The following SQL code can be copied into the blank Create SQL Objects script and run individually. Alternatively you can create a new script file in Synapse Studio for each statement.
Create Database Master Key
IF NOT EXISTS(SELECT * FROM sys.symmetric_keys WHERE name LIKE '%DatabaseMasterKey%')
CREATE MASTER KEY ENCRYPTION BY PASSWORD = '<STRONG_PASSWORD>';
Create Database Scoped Credential
IF NOT EXISTS(SELECT * FROM sys.database_credentials WHERE name = 'SynapseUserIdentity')
CREATE DATABASE SCOPED CREDENTIAL SynapseUserIdentity WITH IDENTITY = 'User Identity'
;
Create External File Formats for CSV and Parquet
IF NOT EXISTS (SELECT * FROM sys.external_file_formats WHERE name = 'SynapseParquetFormat')
CREATE EXTERNAL FILE FORMAT SynapseParquetFormat
WITH ( FORMAT_TYPE = PARQUET)
;
IF NOT EXISTS (SELECT * FROM sys.external_file_formats WHERE name = 'QuotedCsvWithHeaderFormat')
CREATE EXTERNAL FILE FORMAT QuotedCsvWithHeaderFormat
WITH (
FORMAT_TYPE = DELIMITEDTEXT,
FORMAT_OPTIONS ( PARSER_VERSION = '2.0',FIELD_TERMINATOR = '|', STRING_DELIMITER = '"', FIRST_ROW = 2 )
);
Create External Data Source
The <STORAGE_ACCOUNT_NAME> name will be the storage account name created in the Storage Account Creation section, not the Synapse Workspace section as this is where the CSV and Parquet data are stored.
IF NOT EXISTS (SELECT * FROM sys.external_data_sources WHERE name = 'storagedatalakehouse')
CREATE EXTERNAL DATA SOURCE storagedatalakehouse
WITH (
LOCATION = 'https://<STORAGE_ACCOUNT_NAME>.dfs.core.windows.net/datalakehouse')
;
Create External Table for CSV and Parquet Files
The following 2 SQL scripts create External Tables which are tables that can be queried the same as regular tables but the data remains in the storage account, it is not loaded into these types if tables.

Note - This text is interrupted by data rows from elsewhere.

theorem State.accept_good : ∀ s a1 a2, Good 1073741824 s (State.accept s a1 a2) := by
  intro s a1 a2
  unfold State.accept
  repeat' first
    | with_reducible exact Good.refl
    | with_reducible assumption
    | (extract_lets +onlyGivenNames x; clear_value x)
    | (with_reducible apply Good.step (State.setSession_good ..))
    | exact rfl

theorem State.takePlace_good : ∀ s a1 a2 a3, Good 1073741824 s (State.takePlace s a1 a2 a3) := by
  intro s a1 a2 a3
  unfold State.takePlace
  repeat' first
    | with_reducible exact Good.refl
    | with_reducible assumption
    | (extract_lets +onlyGivenNames x; clear_value x)
    | with_reducible apply Good.ite
    | (with_reducible apply Good.step (State.setSession_good ..))
    | exact rfl

theorem State.takeInbound_good : ∀ s a1, Good 8589934592 s (State.takeInbound s a1) := by
  intro s a1
  unfold State.takeInbound
  repeat' first
    | with_reducible exact Good.refl
    | with_reducible assumption
    | (extract_lets +onlyGivenNames x; clear_value x)
    | with_reducible apply Good.ite
    | (with_reducible apply Good.step (State.setPort_good ..))
    | exact rfl

theorem State.heard_good : ∀ s a1, Good 1073741824 s (State.heard s a1) := by
  intro s a1
  unfold State.heard
  repeat' first
    | with_reducible exact Good.refl
    | with_reducible assumption
    | (extract_lets +onlyGivenNames x; clear_value x)
    | (with_reducible apply Good.step (State.setSession_good ..))
    | exact rfl

/-- The state a reception leaves after step 6 of R277. -/
def Heard.left : Heard → State
  | .accepted _ s => s
  | .done s => s

theorem Heard.left_done (s : State) : (Heard.done s).left = s := rfl

theorem Heard.left_accepted (i : Nat) (s : State) : (Heard.accepted i s).left = s := rfl

theorem Good.heard {W : Nat} {a t : State} {p : Heard} {i : Nat} (e : p = .accepted i t) (h : Good W a p.left) : Good W a t := by
  rw [e] at h; exact h

theorem Good.unheard {W : Nat} {a t : State} {p : Heard} (e : p = .done t) (h : Good W a p.left) : Good W a t := by
  rw [e] at h; exact h

theorem State.hear_good : ∀ s h d, Good 9663676425 s (State.hear s h d).left := by
  intro s h d
  unfold State.hear
  repeat' first
    | with_reducible exact Good.refl
    | with_reducible assumption
    | (extract_lets +onlyGivenNames x; refine Good.cut (x := x) ?_ ?_; (on_goal 1 => (unfold x; clear x)); (on_goal 2 => intro hx; clear_value x))
    | (extract_lets +onlyGivenNames x; clear_value x)
    | with_reducible apply Good.ite
    | (with_reducible apply Good.step (State.bump_good ..))
    | (with_reducible apply Good.step (State.reply_good ..))
    | (with_reducible apply Good.step (State.enqueue_good ..))
    | (with_reducible apply Good.step (State.takeInbound_good ..))
    | (with_reducible apply Good.step (State.atRaw_good ..))
    | (with_reducible apply Good.step (State.heard_good ..))
    | (with_reducible apply Good.step (State.accept_good ..))
    | exact rfl
    | rw [Heard.left_done]
    | rw [Heard.left_accepted]
    | split

theorem State.receive_good {W : Nat} {s : State} {h : Hdr} {d : OpInfo} {chk : State → Nat → OpCheck}
    {run : State → Nat → State × Option (Status × List Byte)} (hr : ∀ x i, Good W x (run x i).1) (hw : 9663676425 ||| W = W) :
    Good W s (s.receive h d chk run) := by
  unfold State.receive
  have hh : Good W s (s.hear h d).left := (State.hear_good s h d).step hw Good.refl
  split
  · exact Good.unheard ‹_› hh
  · have h1 := Good.heard ‹_› hh
    split
    · split
      have h3 := Good.fst ‹_› ((hr _ _).step (Nat.or_self W) ((State.takePlace_good ..).step (by rw [← hw, ← Nat.or_assoc]; rfl) h1))
      split
      · exact (State.reply_good ..).step (by rw [← hw, ← Nat.or_assoc]; rfl) h3
      · exact h3
    · exact (State.reply_good ..).step (by rw [← hw, ← Nat.or_assoc]; rfl) h1

theorem State.queueBulk_good : ∀ s a1, Good 281474976710656 s (State.queueBulk s a1) := by
  intro s a1
  unfold State.queueBulk
  repeat' first
    | with_reducible exact Good.refl
    | with_reducible assumption
    | (extract_lets +onlyGivenNames x; clear_value x)
    | with_reducible apply Good.ite
    | exact rfl
    | (with_reducible apply Good.upd_mir)

end Sys2Proof.Machine
end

SQL Serverless only supports External Tables.
CREATE EXTERNAL TABLE DW.FactInternetSalesBig (
ProductKey INT,
OrderDateKey INT,
DueDateKey INT,
ShipDateKey INT,
CustomerKey INT,
PromotionKey INT,
CurrencyKey INT,
SalesTerritoryKey INT,
SalesOrderNumber NVARCHAR(20),
SalesOrderLineNumber TINYINT,
RevisionNumber TINYINT,
OrderQuantity SMALLINT,
UnitPrice DECIMAL(10,4),
ExtendedAmount DECIMAL(10,4),
UnitPriceDiscountPct FLOAT,
DiscountAmount FLOAT,
ProductStandardCost DECIMAL(10,4),
TotalProductCost DECIMAL(10,4),
SalesAmount DECIMAL(10,4),
TaxAmt DECIMAL(10,4),
Freight DECIMAL(10,4),
CarrierTrackingNumber NVARCHAR(25),
CustomerPONumber NVARCHAR(25),
OrderDate DATETIME2(7),
DueDate DATETIME2(7),
ShipDate DATETIME2(7)
) WITH (
LOCATION = '/factinternetsalesbig/csv',
DATA_SOURCE = storagedatalakehouse,
FILE_FORMAT = QuotedCsvWithHeaderFormat
);
CREATE EXTERNAL TABLE DW.FactInternetSalesBigParquet (
ProductKey INT,
OrderDateKey INT,
DueDateKey INT,
ShipDateKey INT,
CustomerKey INT,
PromotionKey INT,
CurrencyKey INT,
SalesTerritoryKey INT,
SalesOrderNumber NVARCHAR(20),
SalesOrderLineNumber INT,
RevisionNumber INT,
OrderQuantity INT,
UnitPrice DECIMAL(10,4),
ExtendedAmount DECIMAL(10,4),
UnitPriceDiscountPct FLOAT,
DiscountAmount FLOAT,
ProductStandardCost DECIMAL(10,4),
TotalProductCost DECIMAL(10,4),
SalesAmount DECIMAL(10,4),
TaxAmt DECIMAL(10,4),
Freight DECIMAL(10,4),
CarrierTrackingNumber NVARCHAR(25),
CustomerPONumber NVARCHAR(25),
OrderDate DATETIME2(7),
DueDate DATETIME2(7),
ShipDate DATETIME2(7)
) WITH (
LOCATION = '/factinternetsalesbig/parquet',
DATA_SOURCE = storagedatalakehouse,
FILE_FORMAT = SynapseParquetFormat
);
Run SELECT to test access
SELECT TOP 10 * FROM DW.FactInternetSalesBig;
SELECT TOP 10 * FROM DW.FactInternetSalesBigParquet;
We can now use these external tables within SQL Serverless when we define the new Dataflow.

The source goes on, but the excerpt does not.